Senior System GPU Performance Engineer
NVIDIAJob Title
Senior System GPU Performance Engineer
Role Summary
The Senior System GPU Performance Engineer will maximize performance and power-efficiency of production GPU systems by connecting workload behavior, silicon capability, software policy, and platform constraints to identify bottlenecks and productize improvements.
This role sits within NVIDIA's Silicon Co-Design Group (SCG) and owns analysis from hypothesis through root-cause closure, plan-of-record integration, and confirmed product impact.
Experience Level
Senior - typically requires 8+ years of relevant experience in GPU or system performance engineering, post-silicon characterization, silicon productization, or hardware-software performance optimization.
Responsibilities
Primary responsibilities include system-level characterization, driving productization, experimental design, and cross-functional closure.
- Own system-level GPU performance and power characterization from first silicon through production across representative applications, benchmarks, and product configurations.
- Drive performance and power feature productization; translate measured behavior into firmware, driver, BIOS, platform, and silicon recommendations that meet product targets and schedules.
- Design experiments, execute test plans, and build models to isolate bottlenecks across GPU compute, memory, interconnect, CPU interaction, power delivery, and thermal limits.
- Analyze production-silicon data across process, voltage, temperature, workloads, and bins to quantify performance-per-watt trade-offs and identify optimization opportunities.
- Lead multi-functional root-cause closure across architecture, design, validation, software/firmware, power/thermal, reliability, ATE, product management, manufacturing, and operations; own fixes through confirmation.
- Establish reusable automation, visualization, and closed-loop methodologies to improve experiment coverage, analysis accuracy, debug velocity, and learning across programs.
- Translate complex system signals into decision-ready options for executive leadership on feature readiness, product configuration, targets, and program risks.
Requirements
Must-have technical skills, experience, and behaviors for the role.
- 8+ years of experience in GPU or system performance engineering, post-silicon characterization, silicon productization, or hardware-software performance optimization.
- Hands-on experience with silicon bring-up, frequency and power characterization, product binning, and performance-per-watt optimization across process, voltage, temperature, workloads, and system configurations.
- Strong understanding of GPU and system architecture, including compute pipelines, memory hierarchy, interconnects, CPU-GPU interactions, scheduling, telemetry, and sustained-performance limits.
- Proven ability to design controlled experiments, develop performance or power models, analyze large datasets, and use statistics to separate bottlenecks and causal effects from noise.
- Strong programming and analysis skills in Python plus one or more of C, C++, SQL, JMP, or equivalent; experience automating tests, data processing, and visualization.
- Demonstrated ability to structure ambiguous system-level problems and drive them to root-cause closure across globally distributed, multi-functional teams.
- Strong written and verbal communication; able to translate complex technical issues into concise, decision-ready options for leadership.
Nice-to-have:
- Track record of shipping GPU performance or power features that improved application performance, performance-per-watt, product segmentation, or time to market.

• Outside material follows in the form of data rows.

-- ==== Sys2Proof/Machine/RowEngine.lean ====
section
/-!
DEFINITION. Machine/RowEngine.lean: the row engine (R90 to R92, R124 to R126) and STN_DRAIN, which feeds it (R86).
-/
namespace Sys2Proof.Machine

/-- A value with the flags of the steps that made it. -/
abbrev Flagged := Num × StickyFlags

def pure28 (x : Num) : Flagged := (x, 0)

/-- One step of the row engine: rounded to A28 by RNE (R113, R125). Whether the intermediate steps of a row-engine command
set sticky flags is not said (R117 names the operand-case row of an operation); the model ORs in the flags of every step
(DESIGN CHOICE, entry 181). -/
def step28 (x : Num) (f : StickyFlags) : Flagged := let w := toA28 x; (a28 w.1, f ||| w.2)

/-- An algorithm's result as stored: INX unless the stored value is exact, UNF when the exact one is tiny (R115, R124). -/
def fResult (x : Num) (exact : Num → Bool) (tiny : Bool) (f : StickyFlags) : Flagged :=
  let w := toA28 x
  let y := a28 w.1
  if y.isInf then (y, f ||| w.2)
  else (y, f ||| (if exact y then 0 else if tiny then flagInx ||| flagUnf else flagInx))

def fAdd (p q : Flagged) : Flagged := let r := addNum p.1 q.1; step28 r.1 (p.2 ||| q.2 ||| r.2)
def fSub (p q : Flagged) : Flagged := fAdd p (q.1.neg, q.2)
def fMul (p q : Flagged) : Flagged := let r := mulNum p.1 q.1; step28 r.1 (p.2 ||| q.2 ||| r.2)

/-- Division (R124); a zero divisor has no stated result (entry 5). -/
def fDiv (p q : Flagged) : Flagged :=
  let f := p.2 ||| q.2
  match p.1, q.1 with
  | .nan, _ => (.nan, f ||| flagNf)
  | _, .nan => (.nan, f ||| flagNf)
  | .inf _, .inf _ => (.nan, f ||| flagInv ||| flagNf)
  | .inf a, .fin b m e => if m = 0 then (a28 (Config.openA28 6 (codeA28 (.inf a)) (codeA28 (.fin b m e))), f) else (.inf (xor a b), f ||| flagNf)
  | .fin a _ _, .inf b => (.fin (xor a b) 0 0, f)
  | .fin a m e, .fin b m' e' =>
    if m' = 0 then (a28 (Config.openA28 6 (codeA28 (.fin a m e)) (codeA28 (.fin b m' e'))), f)
    else
      fResult (divNum (.fin a m e) (.fin b m' e')) (fun y => eqNum (mulNum y (.fin b m' e')).1 (.fin a m e))
        (magLt m e m' (e' - 126)) f

/-- exp (R124). -/
def fExp (p : Flagged) : Flagged :=
  match p.1 with
  | .nan => (.nan, p.2 ||| flagNf)
  | .inf true => (.fin false 0 0, p.2)
  | .inf false => (.inf false, p.2 ||| flagNf)
  | x =>
    if x.isZero then (.fin false 1 0, p.2)
    else let r := expRef x; fResult (expNum x) (fun _ => false) (magLt r.1 r.2 1 (-126)) p.2

/-- 1 / sqrt of a non-zero value (R124); a negative one has no stated result (entry 5). -/
def fRsq (p : Flagged) : Flagged :=
  match p.1 with
  | .nan => (.nan, p.2 ||| flagNf)
  | .inf false => (.fin false 0 0, p.2)
  | .fin false m e =>
    fResult (rsqNum (.fin false m e))
      (fun y => match y with | .fin _ m' e' => eqNum (.fin false (m * m' * m') (e + e' + e')) (.fin false 1 0) | _ => false)
      false p.2
  | x => (a28 (Config.openA28 4 (codeA28 x) 0), p.2)

/-- A statistic rounded to BF16 before use (R125): its code, its value and its flags. -/
def fBf16 (p : Flagged) : BitVec 16 × Flagged := let w := toBf16 p.1; (w.1, (bf16 w.1, p.2 ||| w.2))

/-- A sum in address order: exact within one read, one A28 rounding per read (R124). The spec does not give the sign of the
zero that the running sum starts from; the model starts from +0, so a row of terms −0 sums to +0 (DESIGN CHOICE,
entry 182). -/
def sumReads (per : Nat) (terms : List Flagged) : Flagged :=
  (chunks per ((terms.length + per - 1) / per) terms).foldl (fun acc c =>
    let t := sumNum (c.map Prod.fst)
    fAdd acc (t.1, c.foldl (fun a r => a ||| r.2) t.2)) (pure28 (.fin false 0 0))

/-- An exact product, not rounded: a term of a sum. -/
def fTerm (p q : Flagged) : Flagged := let r := mulNum p.1 q.1; (r.1, p.2 ||| q.2 ||| r.2)

/-- What one row yields: outputs if the operation has any, the ledger pair if it writes one, flags. -/
structure RowResult where
  out : Option (List Num)
  ledger : Option (BitVec 16 × BitVec 16)
  flags : StickyFlags
deriving DecidableEq, Repr

/-- What a row-engine command is, for one row. -/
structure RowCmd where
  op : Nat
  mode : Nat
  len : Nat
  /-- elements in one read of 1,024 bits -/
  per : Nat
  param : BitVec 16
deriving DecidableEq, Repr

def bfNan : BitVec 16 := 0x7FC0
def bfInf : BitVec 16 := 0x7F80
def bfNegInf : BitVec 16 := 0xFF80

/-- n as a value. -/
def numNat (n : Nat) : Num := .fin false n 0

/-- γ and β of element i: 1 and 0 where there are none (R90). -/
def gammaAt (g : Option (List Num)) (i : Nat) : Num := (g.map (fun l => l.getD i .nan)).getD (.fin false 1 0)
def betaAt (g : Option (List Num)) (i : Nat) : Num := (g.map (fun l => l.getD i .nan)).getD (.fin false 0 0)

/-- OR of the flags of flagged values. -/
def flagsOf (l : List Flagged) : StickyFlags := l.foldl (fun a r => a ||| r.2) 0

/-- RE_NORM and RE_RMS on one row without special inputs (R125, Table 4.12's last row). -/
def normRow (k : RowCmd) (x : List Num) (gam bet : Option (List Num)) : RowResult :=
  let xs := x.map pure28
  let n := pure28 (numNat k.len)
  let s2 := sumReads k.per (xs.map (fun v => fTerm v v))
  let eps := pure28 (bf16 k.param)
  let rms := decide (k.op = 0x11)
  let mu := fBf16 (if rms then pure28 (.fin false 0 0) else fDiv (sumReads k.per xs) n)
  let ms := fDiv s2 n
  let v := if rms then ms else
    let d := fSub ms (fMul mu.2 mu.2)
    (maxNum (.fin false 0 0) d.1, d.2)
  let ve := fAdd v eps
  if ve.1.isZero then
    { out := some (x.map (fun _ => .nan)), ledger := some (if rms then (bfInf, 0) else (mu.1, bfInf)),
      flags := flagInv ||| flagNf }
  else
    let r := fBf16 (fRsq ve)
    let ys := (xs.zip (List.range x.length)).map (fun p =>
      let g := pure28 (gammaAt gam p.2)
      if rms then fMul (fMul p.1 r.2) g
      else fAdd (fMul (fMul (fSub p.1 mu.2) r.2) g) (pure28 (betaAt bet p.2)))
    { out := some (ys.map Prod.fst), ledger := some (if rms then (r.1, 0) else (mu.1, r.1)),
      flags := flagsOf ys ||| r.2.2 ||| mu.2.2 }

/-- The statistics of a soft-maximum row (R125, R126): m and l as the first pass finds them; none when every input is
−Inf. -/
def smaxStats (k : RowCmd) (x : List Num) : Option (Flagged × Flagged) :=
  let live := x.map (fun v => match v with | .inf true => none | w => some (fMul (pure28 (bf16 k.param)) (pure28 w)))
  (chunks k.per ((x.length + k.per - 1) / k.per) live).foldl (fun (acc : Option (Flagged × Flagged)) c =>
    let ts := c.filterMap id
    match ts with
    | [] => acc
    | t :: rest =>
      let top := rest.foldl (fun (a : Flagged) b => (maxNum a.1 b.1, a.2 ||| b.2)) t
      let m := match acc with | some a => (maxNum a.1.1 top.1, a.1.2 ||| top.2) | none => top
      let base := match acc with
        | some a => if ltNum a.1.1 m.1 then fMul a.2 (fExp (fSub a.1 m)) else a.2
        | none => pure28 (.fin false 0 0)
      let es := ts.map (fun v => fExp (fSub v m))
      let t := sumNum (es.map Prod.fst)
      some (m, fAdd base (t.1, flagsOf es ||| t.2))) none

/-- The pair that modes 0 and 2 write, as values (R125). -/
def smaxPair (k : RowCmd) (x : List Num) : (BitVec 16 × BitVec 16) × StickyFlags :=
  match smaxStats k x with
  | none => ((bfNegInf, 0), 0)
  | some (m, l) =>
    let mh := fBf16 m
    let lh := fBf16 (fMul l (fExp (fSub m mh.2)))
    ((mh.1, lh.1), mh.2.2 ||| lh.2.2)

/-- Outputs of modes 0 and 3 from the rounded statistics (R125, Table 4.12). -/
def smaxOut (k : RowCmd) (x : List Num) (m l : BitVec 16) : List Flagged :=
  x.map (fun v => match v with
    | .inf true => pure28 (.fin false 0 0)
    | w =>
      if m = bfNegInf ∧ l = 0 then pure28 (.fin false 0 0)
      else fDiv (fExp (fSub (fMul (pure28 (bf16 k.param)) (pure28 w)) (pure28 (bf16 m)))) (pure28 (bf16 l)))

/-- The merge of mode 1 (R125, R126). -/
def smaxMerge (a b : BitVec 16 × BitVec 16) : (BitVec 16 × BitVec 16) × StickyFlags :=
  if b = (bfNegInf, 0) then (a, 0)
  else if a = (bfNegInf, 0) then (b, 0)
  else
    let ma := pure28 (bf16 a.1)
    let mb := pure28 (bf16 b.1)
    let m := pure28 (maxNum ma.1 mb.1)
    let l := fAdd (fMul (pure28 (bf16 a.2)) (fExp (fSub ma m))) (fMul (pure28 (bf16 b.2)) (fExp (fSub mb m)))
    let mh := fBf16 m
    let lh := fBf16 l
    ((mh.1, lh.1), mh.2.2 ||| lh.2.2)

/-- RE_SMAX on one row, without NaN or +Inf inputs. led: the entry LEDGER0 + i as it stands. -/
def smaxRow (k : RowCmd) (x : List Num) (led : BitVec 16 × BitVec 16) : RowResult :=
  let st := smaxPair k x
  match k.mode with
  | 0 =>
    let ys := smaxOut k x st.1.1 st.1.2
    { out := some (ys.map Prod.fst), ledger := some st.1, flags := st.2 ||| flagsOf ys }
  | 1 => let r := smaxMerge led st.1; { out := none, ledger := some r.1, flags := st.2 ||| r.2 }
  | 2 => { out := none, ledger := some st.1, flags := st.2 }
  | _ => let ys := smaxOut k x led.1 led.2; { out := some (ys.map Prod.fst), ledger := none, flags := flagsOf ys }

/-- RE_NORM_BWD and RE_RMS_BWD on one row (R125): dy, x, and the entry (μ, r) or (r, 0). -/
def normBwdRow (k : RowCmd) (dy x : List Num) (gam : Option (List Num)) (led : BitVec 16 × BitVec 16) : RowResult :=
  let rms := decide (k.op = 0x14)
  let r := pure28 (bf16 (if rms then led.1 else led.2))
  let mu := pure28 (bf16 led.1)
  let n := pure28 (numNat k.len)
  let xh := x.map (fun v => if rms then fMul (pure28 v) r else fMul (fSub (pure28 v) mu) r)
  let g := (dy.zip (List.range dy.length)).map (fun p => fMul (pure28 (gammaAt gam p.2)) (pure28 p.1))
  let mg := fDiv (sumReads k.per g) n
  let mgx := fDiv (sumReads k.per ((g.zip xh).map (fun p => fTerm p.1 p.2))) n
  let ys := (g.zip xh).map (fun p =>
    let t := if rms then p.1 else fSub p.1 mg
    fMul r (fSub t (fMul p.2 mgx)))
  { out := some (ys.map Prod.fst), ledger := none, flags := flagsOf ys }

/-- Σ X Y of one row (R124). -/
def rowDot (k : RowCmd) (x y : List Num) : Flagged :=
  sumReads k.per ((x.zip y).map (fun p => fTerm (pure28 p.1) (pure28 p.2)))

/-- RE_SMAX_BWD on one row: dx = y (dy − D), D the row's own sum in mode 0, the ledger's in mode 1. -/
def smaxBwdRow (k : RowCmd) (dy y : List Num) (led1 : BitVec 16 × BitVec 16) : RowResult :=
  let d := if k.mode = 1 then pure28 (bf16 led1.1) else rowDot k dy y
  let ys := (dy.zip y).map (fun p => fMul (pure28 p.2) (fSub (pure28 p.1) d))
  { out := some (ys.map Prod.fst), ledger := none, flags := flagsOf ys ||| d.2 }

/-- The operation writes the ledger (Table 3.14). -/
def reWritesLedger (op mode : Nat) : Bool :=
  decide (op = 0x10 ∨ op = 0x11 ∨ op = 0x16) || (decide (op = 0x12) && decide (mode ≠ 3))

/-- The operation has outputs (Table 3.14). -/
def reHasOutput (op mode : Nat) : Bool := !(decide (op = 0x16) || (decide (op = 0x12) && decide (mode = 1 ∨ mode = 2)))

/-- The operation reads Y (Table 3.14). -/
def reHasY (op : Nat) : Bool := decide (op = 0x13 ∨ op = 0x14 ∨ op = 0x15 ∨ op = 0x16)

/-- The operation takes γ and β (R125). -/
def reHasG (op : Nat) : Bool := decide (op = 0x10 ∨ op = 0x11 ∨ op = 0x13 ∨ op = 0x14)

/-- A row whose result is NaN throughout (Table 4.12). -/
def nanRow (k : RowCmd) (n : Nat) (f : StickyFlags) : RowResult :=
  { out := if reHasOutput k.op k.mode then some (List.replicate n .nan) else none,
    ledger := if reWritesLedger k.op k.mode then some (bfNan, bfNan) else none, flags := f }
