-- ==== Sys2Proof/Machine/Snapshots.lean ====
section
/-!
DEFINITION. Machine/Snapshots.lean: snapshots as bytes: the manifest and the chunks, the own slot in the reserve, and the
owner's reads and writes of it (R436 to R440).
-/
namespace Sys2Proof.Machine

/-- Bytes of a chunk, and of a signature (R402, R438). -/
def chunkBytes : Nat := 2 ^ 20
def sigBytes : Nat := 9893

/-- Chunks of a snapshot of so many bytes, and the bytes of the whole with its manifest (R438). -/
def chunksOf (n : Nat) : Nat := (n + chunkBytes - 1) / chunkBytes
def headOf (n : Nat) : Nat := 256 + 32 * chunksOf n + sigBytes
def snapBytes (n : Nat) : Nat := headOf n + chunkBytes * chunksOf n

def Snapshot.body (x : Snapshot) : Nat := x.image + x.state
def Snapshot.size (x : Snapshot) : Nat := snapBytes x.body

/-- Ciphertext of chunk i (R438). -/
def Snapshot.chunk (x : Snapshot) (i : Nat) : List Byte :=
  (List.range chunkBytes).map (fun j => Config.snapByte x.cipher (chunkBytes * i + j))

/-- The manifest up to its signature (Table 15.3). -/
def Snapshot.manifest (x : Snapshot) (signer : List Byte) : List Byte :=
  let n := chunksOf x.body
  toLE 4 0x4E535A4F ++ toLE 2 1 ++ toLE 2 0 ++ toLE 8 x.id.toNat ++ fitTo 64 x.measure ++ toLE 32 x.owner ++ fitTo 64 signer ++
    toLE 8 x.image ++ toLE 8 x.state ++ toLE 4 n ++ toLE 60 0 ++
    ((List.range n).map (fun i => toLE 32 (Config.digest (x.chunk i)))).flatten

/-- The whole snapshot: manifest, signature, chunks. -/
def Snapshot.bytes (x : Snapshot) (signer : List Byte) : List Byte :=
  x.manifest signer ++ fitTo sigBytes x.sig ++ ((List.range (chunksOf x.body)).map x.chunk).flatten

/-- Bytes of a snapshot from an offset, zero past its end. -/
def State.snapPart (s : State) (x : Snapshot) (off n : Nat) : List Byte :=
  fitTo n (((x.bytes (Config.identityKey s.fuse.identitySeed)).drop off).take n)

/-- The own slot holds a block of a snapshot at an address. -/
def Snapshot.holds (x : Snapshot) (a : Nat) : Bool := x.own && x.complete && decide (x.addr ≤ a) && decide (a < x.addr + x.size)

/-- A read of a block that lies in an own slot returns the snapshot's bytes while nothing else has been written there. -/
def State.snapRead (s : State) (a : Nat) (bs : List Byte) : List Byte :=
  match s.inter.snaps.find? (fun x => x.holds a) with
  | some x => if x.dirty.contains ((a - x.addr) / 256) then bs else s.snapPart x (a - x.addr) 256
  | none => bs

/-- A snapshot after a write of a block at an address: its own bytes mend the block, any others spoil it. -/
def Snapshot.written (x : Snapshot) (s : State) (a : Nat) (bs : List Byte) : Snapshot :=
  if x.holds a then
    let k := (a - x.addr) / 256
    let rest := x.dirty.filter (fun j => decide (j ≠ k))
    { x with dirty := if bs = s.snapPart x (a - x.addr) 256 then rest else rest ++ [k] }
  else x

/-- The owner has written n blocks from a (R437). -/
def State.snapWrite (s : State) (a n : Nat) (bs : List Byte) : State :=
  let one := fun (x : Snapshot) => (List.range n).foldl (fun (x : Snapshot) i => x.written s (a + 256 * i) ((bs.drop (256 * i)).take 256)) x
  { s with inter := { s.inter with snaps := s.inter.snaps.map one } }

/-- The snapshot in a context's own slot. -/
def State.ownSnap (s : State) (p c : Nat) : Option Snapshot :=
  s.inter.snaps.find? (fun x => x.own && decide (x.part = p) && decide (x.ctx = c))

/-- A replication goes to the buddy over VL3: the manifest and the chunks in ascending order, so the image first and the state
halves after (R435, R438; entry 203). While a reset is in progress it waits, to start from its beginning. -/
def State.replicate (s : State) : State :=
  match s.buddy, s.ownSnap s.inter.part s.inter.ctx with
  | some b, some x =>
    if decide (s.inter.phase = 4) && !s.inter.replicaSent && s.resets.all (fun r => decide (r.level = 0)) then
      let s := { s with inter := { s.inter with replicaSent := true, progressAt := s.clock.house } }
      s.chainSend (s.chain.portTo b) 3 b false (x.bytes (Config.identityKey s.fuse.identitySeed))
    else s
  | _, _ => s

/-- A place of n bytes in the reserve clear of the other contexts' own slots (R440). -/
def State.slotFits (s : State) (p c a n : Nat) : Bool :=
  let r := resvOf (s.reg (aFlt 0x2020))
  decide (r.1 ≤ a) && decide (a + n ≤ r.1 + r.2) &&
    s.inter.snaps.all (fun x => !x.own || (decide (x.part = p) && decide (x.ctx = c)) || !(rangesMeet a n x.addr x.slot))

/-- The own slot of a context for a snapshot of n bytes: the one it has if that is large enough, else a place the spec
leaves open (entry 33): a free one, or the first that fits when the free one does not. -/
def State.slotFor (s : State) (p c n : Nat) : Option (Nat × Nat) :=
  match (s.ownSnap p c).filter (fun x => decide (n ≤ x.slot)) with
  | some x => some (x.addr, x.slot)
  | none =>
    let r := resvOf (s.reg (aFlt 0x2020))
    let any := r.1 + 4096 * ((Config.freeValue 40 s.free).toNat % max 1 (r.2 / 4096))
    let ends := (s.inter.snaps.filter Snapshot.own).map (fun x => (x.addr + x.slot + 4095) / 4096 * 4096)
    (([any, r.1] ++ ends).find? (fun a => s.slotFits p c a n)).map (fun a => (a, n))

end Sys2Proof.Machine
end

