-- ==== Sys2Proof/Machine/Dispatch.lean ====
section
/-!
DEFINITION. Machine/Dispatch.lean: one arm per command, each one direct call of that command's meaning.
-/
namespace Sys2Proof.Machine
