/-- The stop of intermission r has ended in own slot (a, n): from s to u the image x has been taken into it, its place zeroed, the
context's memory counted as read, and the stop logged and shown (R434, R435). -/
structure StopEnded (s u : State) (r : IReq) (a n : Nat) (x : Snapshot) : Prop where
  image : x = s.draw.1.takeImage r.part r.ctx a n
  rest : LogWork { s with
    free := s.free + 1, mem := u.mem, memErr := u.memErr, ddrKeyed := u.ddrKeyed, regs := u.regs
    inter := { s.inter with
      snaps := oldSnaps r.part r.ctx s.inter.snaps ++ [x], phase := 3, replica := false, pinned := !(s.odescs r.part r.ctx).isEmpty
      pinHalves := (s.odescs r.part r.ctx).map ODesc.live, serial := (s.inter.serial + 1) % 256
      copyPeer := (r.hdrs.head?).elim 0 PcpHdr.peer, reqs := { r with hdrs := [] } :: s.inter.reqs.drop 1 } } u
  bytes : ∀ k, u.byte k = if a ≤ k ∧ k < a + n then 0 else s.byte k
  time : u.reg (aFlt 0x202C) = BitVec.ofNat 32 ((s.clock.house - s.inter.stopAt) / 1000)
  place : u.reg (aFlt 0x2038) = lo32 a ∧ u.reg (aFlt 0x203C) = (hi32 a &&& 0xFFFF)
  regs : ∀ k, k ∉ [aFlt 0x202C, aFlt 0x2038, aFlt 0x203C] → (∀ c, k ≠ aMem c 0x18 ∧ k ≠ aMbx c 0x0C) → u.reg k = s.reg k

end Sys2Proof.Machine
end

- Experience optimizing large GPU, CPU, AI accelerator, or complex SoC platforms for Datacenter, Gaming, Automotive, Robotics, or Embedded products.
- Deep experience with GPU profiling, workload characterization, production telemetry, performance counters, or simulation-to-silicon correlation.
- Experience building reusable performance models, test frameworks, or analysis methodologies used across multiple silicon programs or advanced process nodes.
- Experience applying AI tools to accelerate experiment design, anomaly detection, debug, analysis, or reporting while maintaining correctness guardrails.
Education Requirements
BS or MS in Electrical Engineering, Computer Engineering, Computer Science, Systems Engineering, or a related field - or equivalent practical experience.
About the Company
Company: NVIDIA
Headquarters: Santa Clara, California, USA
NVIDIA is a global leader in accelerated computing, renowned for its innovative solutions in AI and digital twins that transform diverse industries. The company specializes in networking technologies, providing end-to-end InfiniBand and Ethernet solutions for servers and storage that optimize performance and scalability. NVIDIA serves sectors such as high-performance computing, enterprise data centers, and cloud computing, constantly reinventing its products and services to stay ahead in the market.